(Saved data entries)
■ ■ ■ ■ ■

/-! Stock operators (R143 to R166). -/

/-- Elements of store 0 and store 1 of a stock operator, at most. -/
def Ocb.stockElems (o : Ocb) (code : Nat) (h : Shape) : Nat × Nat :=
  let b := h.iter * h.rows
  match code with
  | 1 => (h.iter * h.elems, 0)
  | 2 => (b * h.elems, b * o.arg 87 84)
  | 3 => (o.arg 127 96 * h.elems, b * o.arg 87 84)
  | 4 => (h.iter * o.arg 10 2 * (o.arg 175 144 / 4), h.iter * o.arg 10 2 * 2)
  | 5 => ((64 + roundUp (cdiv b 8) 64 + roundUp (4 * cdiv b 16) 64 + b * 4104) / 4, 0)
  | 6 => (b * 1024, 0)
  | _ => (b * h.elems, 0)
/-- Load streams that a stock operator uses. -/
def Ocb.stockLoads (o : Ocb) (code : Nat) : List Nat :=
  match code with
  | 2 | 3 => if o.arg 81 81 = 1 then [0, 2] else [0]
  | 4 => [0, 3]
  | 5 | 6 => if o.arg 0 0 = 1 then [0] else [0, 1]
  | 7 | 8 | 9 => [0]
  | _ => []
/-- Store streams that a stock operator uses; store 1 of the row operators is enabled by its entry (R158). -/
def Ocb.stockStores (o : Ocb) (code : Nat) : List Nat :=
  match code with
  | 2 | 3 => if (o.store 1).word = 0 then [0] else [0, 1]
  | 4 => if o.arg 1 1 = 1 then [0, 1] else [1]
  | _ => [0]
/-- The reserved argument bits of each operator: the defined fields as (hi, lo). -/
def stockArgs : Nat → List (Nat × Nat)
  | 1 => [(86, 0)]
  | 2 => [(127, 96), (87, 84), (81, 0)]
  | 3 => [(167, 96), (87, 84), (82, 0)]
  | 4 => [(215, 64), (56, 12), (10, 0)]
  | 5 => [(191, 64), (1, 0)]
  | 6 => [(255, 192), (127, 64), (0, 0)]
  | 10 => [(95, 32), (1, 0)]
  | _ => []
/-- Fields that are 0 in a defined position are left out of `stockArgs`: whether every other bit is zero. -/
def Ocb.argsZero (o : Ocb) (code : Nat) : Bool :=
  let w := o.num 0x100 256
  (List.range 2048).all (fun i => !w.testBit i || (stockArgs code).any (fun r => r.2 ≤ i && i ≤ r.1))
/-- The row width that a load or store stream of a stock operator has, for row Formats. -/
def stockWidth (code k : Nat) (st : Bool) (h : Shape) : Nat :=
  if code = 4 && st then 32
  else if (code = 2 || code = 3) && ((st && k = 1) || (!st && k = 2)) then 32
  else if code = 5 || code = 6 then 1024
  else h.elems
/-- The block bound of `KV_SELECT`: rows of `K` scored in mode FULL. -/
def Ocb.kvRows (o : Ocb) (h : Shape) : Nat := if o.arg 0 0 = 1 then h.rows * o.arg 24 12 else h.rows
/-- Size of the forced set of `KV_SELECT` (R160). -/
def Ocb.kvForced (o : Ocb) (h : Shape) : List Nat :=
  (List.range h.rows).filter (fun b => b < o.arg 40 25 || h.rows ≤ b + o.arg 56 41)
/-- Whether the dot products of `KV_SELECT` take the native path (R136, R160). -/
def Ocb.kvNative (o : Ocb) : Bool := !([0, 10].contains (o.load 0).fmt) && !([0, 10].contains (o.load 3).fmt)
/-- Order 9 of a stock operator without its overlaps (R144 to R166). A table of SSB records, whose rows have no pitch, is refused
(DESIGN CHOICE, log 97). -/
def Ocb.stockValid (o : Ocb) (code : Nat) (h : Shape) (declared : Nat) : Bool :=
  let b := h.iter * h.rows
  let ls := o.stockLoads code
  let ss := o.stockStores code
  let n := o.stockElems code h
  let l0 := o.load 0
  let s0 := o.store 0
  let raw := fun (x : SEnt) => x.fmt == 10 && !x.scaled && x.sparse == 0
  Nat.lor (o.c 479 469) (o.c 465 0) == 0 && o.round != 3 && o.argsZero code
  && (List.range 4).all (fun k => if ls.contains k then (o.load k).ok (stockWidth code k false h) false (k == 3)
      else (o.load k).word == 0)
  && (List.range 2).all (fun k => if ss.contains k then (o.store k).ok (stockWidth code k true h) true false
      else (o.store k).word == 0)
  && (match code with
    | 1 =>
      let fmt := o.arg 85 82
      let sc := o.arg 86 86 == 1
      o.arg 81 80 != 3 && fmt ≤ 9 && (epOf 0 (o.arg 79 64)).local_ && h.rows ≤ 1024
      && !(sc && (fmt ≤ 2 || fmt == 9)) && (sc || !(5 ≤ fmt && fmt ≤ 7))
      && (!(sc || (5 ≤ fmt && fmt ≤ 7)) || h.elems % 32 == 0) && !(fmt == 9 && h.elems % 2 == 1)
      && s0.derived n.1 ≤ declared
    | 2 | 3 =>
      let w := o.load 2
      1 ≤ o.arg 87 84 && o.arg 87 84 ≤ 8 && (epOf 0 (o.arg 79 64)).local_
      && (!ls.contains 2 || (w.fmt ≤ 2 && !w.scaled && w.sparse == 0 && w.rowPitch == 0 && w.iterPitch == 0))
      && (!ss.contains 1 || raw (o.store 1)) && (if code = 2 then l0.iterPitch == 0 && l0.sparse != 1 else s0.sparse == 0)
      && s0.derived (if code = 2 then n.1 else b * o.arg 87 84 * h.elems)
          + (if ss.contains 1 then b * o.arg 87 84 * 4 else 0) ≤ declared
    | 4 =>
      let q := o.load 3
      let bb := o.arg 175 144
      h.iter ≤ 256 && 1 ≤ o.arg 10 2 && o.arg 10 2 ≤ 256 && (o.kvForced h).length ≤ o.arg 10 2
      && (if o.arg 0 0 = 1 then 1 ≤ o.arg 24 12 && o.arg 24 12 ≤ 4096 else o.arg 24 12 == 0)
      && (epOf 0 (o.arg 143 128)).local_ && (o.arg 1 1 == 0 || (64 ≤ bb && bb ≤ 16777216 && bb % 64 == 0))
      && raw (o.store 1) && (!ss.contains 0 || raw s0) && q.iterPitch == 0 && q.sparse != 1
      && h.iter * (if o.kvNative then denseBytes q.fmt h.elems + q.scaleBytes h.elems else 2 * h.elems) ≤ 2097152
      && h.iter * o.arg 10 2 * 8 + (if ss.contains 0 then h.iter * o.arg 10 2 * bb else 0) ≤ declared
    | 5 | 6 =>
      h.elems == 1024 && b ≤ 0xFFFFFFFF && raw s0 && (ls.all (fun k => raw (o.load k)))
      && (if code = 5 then 64 + roundUp (cdiv b 8) 64 + roundUp (4 * cdiv b 16) 64 + b * 4104 else b * 4096) ≤ declared
    | 7 => s0.derived n.1 ≤ declared
    | 8 => l0.sparse == 0 && s0.sparse == 1 && s0.derived n.1 ≤ declared
    | 9 => l0.sparse == 1 && s0.sparse == 0 && s0.derived n.1 ≤ declared
    | _ => o.arg 1 0 != 3 && s0.derived n.1 ≤ declared)
/-- The index list of the row operators. -/
def Ocb.indexEp (o : Ocb) : Ep := epOf (o.arg 63 0) (o.arg 79 64)
/-- Its bytes. -/
def Ocb.indexBytes (o : Ocb) (h : Shape) : Nat := h.iter * h.rows * o.arg 87 84 * (if o.arg 80 80 = 1 then 8 else 4)
/-- Data and scale bytes of one `REDUCE_N` input. -/
def Ocb.inputBytes (o : Ocb) (h : Shape) : Nat :=
  denseBytes (o.arg 85 82) (h.iter * h.elems) + (if o.arg 86 86 = 1 then h.iter * h.elems / 32 else 0)
/-- The table of a row operator: its rows, then their scales. -/
def Ocb.table (o : Ocb) (h : Shape) (x : SEnt) (pitch acc who : Nat) (both : Bool) : List Stream :=
  x.ep.stream (tableBound (o.arg 127 96) pitch (x.rowBytes h.elems)) acc who both
  ++ (if x.scaled then x.scaleEp.stream [(0, o.arg 127 96 * h.elems / 32)] acc who both else [])
/-- The streams of a stock operator in the order of R144; `list` the entries of the `REDUCE_N` input list. -/
def Ocb.stockStreams (o : Ocb) (code : Nat) (h : Shape) (list : List Ep) : List Stream :=
  let n := o.stockElems code h
  let st := fun (k : Nat) (m : Nat) => if (o.stockStores code).contains k then (o.store k).stored k m else []
  let l0 := o.load 0
  let weights := if (o.stockLoads code).contains 2 then
      (o.load 2).ep.stream [(0, denseBytes (o.load 2).fmt (h.iter * h.rows * o.arg 87 84))] 0 4 else []
  match code with
  | 1 => o.indexEp.stream [(0, 16 * h.rows)] 0 ++ list.flatMap (fun e => e.stream [(0, o.inputBytes h)] 0) ++ st 0 n.1
  | 2 => o.indexEp.stream [(0, o.indexBytes h)] 0 4 ++ o.table h l0 l0.rowPitch 0 3 false ++ weights ++ st 0 n.1 ++ st 1 n.2
  | 3 => o.indexEp.stream [(0, o.indexBytes h)] 0 4 ++ l0.touched h.list h.elems ++ weights
      ++ o.table h (o.store 0) (o.arg 167 128) 1 1 (o.arg 82 82 == 1) ++ st 1 n.2
  | 4 => (epOf (o.arg 127 64) (o.arg 143 128)).stream [(0, h.rows * o.arg 215 176)] 0 3
      ++ l0.touched ((List.range (o.kvRows h)).map (fun r => (0, r))) h.elems
      ++ (o.load 3).touched ((List.range h.iter).map (fun r => (0, r))) h.elems ++ st 0 n.1 ++ st 1 n.2
  | 5 => (o.stockLoads code).flatMap (fun k => (o.load k).touched h.list h.elems) ++ st 0 n.1
  | 6 => l0.ep.stream [(0, o.arg 255 192)] 0 3
      ++ (if (o.stockLoads code).contains 1 then (o.load 1).touched h.list h.elems else []) ++ st 0 n.1
  | 10 => st 0 n.1
  | _ => l0.touched h.list h.elems ++ st 0 n.1
/-- The region bytes of the streams that a condition selects. -/
def streamBytes (ss : List Stream) (rs : List Run) (f : Stream → Bool) : List (Nat × Nat × Nat) :=
  (ss.filter f).flatMap (fun x => (x.regs rs).flatten)
/-- The overlaps that reject an operator: a store with the OCB, a load or the other store, and a table with the index list or the
weights (R118, R158). -/
def streamClash (ss : List Stream) (rs : List Run) : Bool :=
  let sel := streamBytes ss rs
  clash (sel (fun x => x.acc == 0)) (sel (fun x => x.acc == 1))
  || clash (sel (fun x => x.acc == 1 && x.who == 1)) (sel (fun x => x.acc == 1 && x.who == 2))
  || clash (sel (fun x => x.acc == 0 && x.who == 3)) (sel (·.who == 4))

■ ■ ■ ■ ■

About this task → Copy out each line of the data above, exactly, if it lies between the line holding "at most. -/" and the line holding "entry (R158). -/", inclusive; copy no other line.

Answer section →
/-- Elements of store 0 and store 1 of a stock operator, at most. -/
def Ocb.stockElems (o : Ocb) (code : Nat) (h : Shape) : Nat × Nat :=
  let b := h.iter * h.rows
  match code with
  | 1 => (h.iter * h.elems, 0)
  | 2 => (b * h.elems, b * o.arg 87 84)
  | 3 => (o.arg 127 96 * h.elems, b * o.arg 87 84)
  | 4 => (h.iter * o.arg 10 2 * (o.arg 175 144 / 4), h.iter * o.arg 10 2 * 2)
  | 5 => ((64 + roundUp (cdiv b 8) 64 + roundUp (4 * cdiv b 16) 64 + b * 4104) / 4, 0)
  | 6 => (b * 1024, 0)
  | _ => (b * h.elems, 0)
/-- Load streams that a stock operator uses. -/
def Ocb.stockLoads (o : Ocb) (code : Nat) : List Nat :=
  match code with
  | 2 | 3 => if o.arg 81 81 = 1 then [0, 2] else [0]
  | 4 => [0, 3]
  | 5 | 6 => if o.arg 0 0 = 1 then [0] else [0, 1]
  | 7 | 8 | 9 => [0]
  | _ => []
/-- Store streams that a stock operator uses; store 1 of the row operators is enabled by its entry (R158). -/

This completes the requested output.